Efforts to evaluate the impact of 21st CCLC should increasingly try to employ these types of designs, particularly at the state-level where there additional evaluation resources are available to support these types of analyses. In addition, very little work has been done to understand the longitudinal effects of 21st CCLC participation on the educational and career trajectories of participating youth. More work needs to be done in this area as well.

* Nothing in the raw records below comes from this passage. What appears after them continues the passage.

-- ==== Sys2Proof/Machine/Settle.lean ====
section
/-! DEFINITION. What an event hands on and the blocks take up before it ends: the end of the survey (R82), the shed test
(R101), the evaluations (R62), the admission passes (R96), then the next transaction after one that has ended (R146), and
the pins (R200, R201).
The order is that of R82, R108 and R176 (log 11). -/

namespace Sys2Proof.Machine

/-! ### The survey (R80 to R82) -/

/-- A station leaves the awaited set, by answering or by becoming SILENT; the survey ends when the set empties (R81). -/
def leaveAwaited (st : Station) (answering : Bool) (s : State) : State :=
  if s.survey.running && s.survey.awaited.contains st then
    let rest := s.survey.awaited.filter fun k => k != st
    { s with
      survey := { s.survey with
        awaited := rest, answered := if answering then s.survey.answered + 1 else s.survey.answered }
      work := { s.work with surveyEnd := s.work.surveyEnd || rest.isEmpty } }
  else s

/-- The pumps that the active bank has in use, in ascending order. -/
def pumpsInUse (s : State) : List Pump := allPumps.filter (pumpInUse s)

/-- The number of in-use pumps left UNCONFIRMED (R83). -/
def unconfirmedCount (s : State) : Nat :=
  ((pumpsInUse s).filter fun p => s.pumps[p].state == .unconfirmed).length

/-- The end of the survey (R82): adoption, SURVEY_DONE, re-booking with the shed test, and notices for every in-use house
before an admission pass. R82 orders the pumps nowhere; they are adopted in ascending index (DESIGN CHOICE, log 50). -/
def endSurvey (s : State) : State :=
  let adopted := (pumpsInUse s).foldl adoptAtSurveyEnd s
  let done := raisePart .surveyDone adopted.survey.answered (unconfirmedCount adopted)
    { adopted with survey := { adopted.survey with running := false } }
  (planOf done).housesInUse.foldl (fun s h => rebook resum h s) done |> resum |> callShedTest |>
    noticeAll (planOf done).housesInUse |> triggerPass

/-! ### The work of an event -/

/-- The first house named in a notice, in ascending index (R62). -/
def nextNotice (s : State) : Option House := allHouses.find? fun h => s.work.notices[h]

/-- A house's notice taken up: it is evaluated if it is in use (R6, R62). -/
def takeNotice (h : House) (s : State) : State :=
  let t := { s with work := { s.work with notices := s.work.notices.set h false } }
  if houseInUse t h then evaluateHouse h t else t

/-- The next piece of work taken up; none when nothing is left (log 11). -/
def workStep (s : State) : Option State :=
  if s.work.surveyEnd then some (endSurvey { s with work := { s.work with surveyEnd := false } })
  else if s.work.shedTest then some (shedTest { s with work := { s.work with shedTest := false } })
  else
    match nextNotice s with
    | some h => some (takeNotice h s)
    | none =>
      if s.work.passes = 0 then none
      else some (admissionPass { s with work := { s.work with passes := s.work.passes - 1 } })

/-- The work of an event taken up until none is left, the sums recomputed after each piece (R88). The bound only makes
the recursion structural: no event comes near it, and what it would cut off is dropped (log 11). -/
def settle : Nat → State → State
  | 0, s => { s with work := blankWork }
  | k + 1, s =>
    match workStep s with
    | none => s
    | some t => settle k (resum t)

/-- The bound of `settle`. -/
def workBound : Nat := 1000

/-- The work of an event taken up, from its changes on. -/
def settleAll (s : State) : State := settle workBound (resum s)

/-! ### The end of an event -/

/-- The attention output and BUS_DE (R200, R201): asserted while records wait, and while a request is being sent. -/
def drivePins (s : State) : State :=
  { s with
    attn := !s.inReset && !s.eventQueue.records.isEmpty
    busDe := !s.inReset && s.bus.flight.any fun f => f.sentAt.isNone }

/-- The bus goes on after a transaction that has ended in this event: the next one begins if an entry waits (R146). -/
def busGoesOn (s : State) : State := startTransaction { s with work := { s.work with busEnded := false } }

/-- The end of an event: its work, the next transaction, the pins. -/
def finish (s : State) : State := settleAll s |> busGoesOn |> drivePins

/-- An event of the part, by its effect: while the reset input is asserted the part takes no event (R193). -/
def live (effect : State → State) (s : State) : Host.Outcome State Fault Refusal :=
  .next (if s.inReset then s else finish (effect s))

end Sys2Proof.Machine
end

Finally, there is a great opportunity to improve upon how we are measuring youth outcomes supported by 21st CCLC participation. When we talk with center coordinators about how youth benefit from participating in the program, quite often their responses can be classified as falling in one of the following categories:

  • Belonging/Mattering
    • Creating a sense of belonging and connectedness for participating youth through positive and supportive relationships
    • Supporting the development of positive interpersonal skills
  • Promoting Youth Agency
    • Supporting the development of positive mindsets and beliefs that participating youth can succeed through effort , including promoting confidence and a sense of self-efficacy
    • Cultivating new cognitive tools, like strategic thinking, by being afforded the opportunity to take ownership in the learning process through approaches like project-based and inquiry-based learning
  • Interest Development
    • Providing opportunities to participating youth to experience and do new things
    • Discovering new areas of interest and passion (e.g., STEM, the Arts, etc.)
  • Self-Management
    • Developing skills to manage cognition, behavior, and emotion
  • Sense of Purpose
    • Supporting the understanding of why what youth do with their lives matters

Unfortunately, many of these areas are currently going unmeasured, leading to a gaping hole in our understanding of how 21st CCLC programming is truly impacting participating youth. Our sense is that if we really want to understand how 21st CCLC may be impacting youth, we need to dedicate some additional effort to examining these types of outcomes. However, before states and grantees widely pursue efforts to measure these types of program outcomes, they should wait for the research community to provide more concrete recommendations regarding which skills, beliefs, and attitudes can be reliably measured (and under what conditions), and what protections need to be in place to ensure youth are not adversely impacted by participating in these measurement efforts.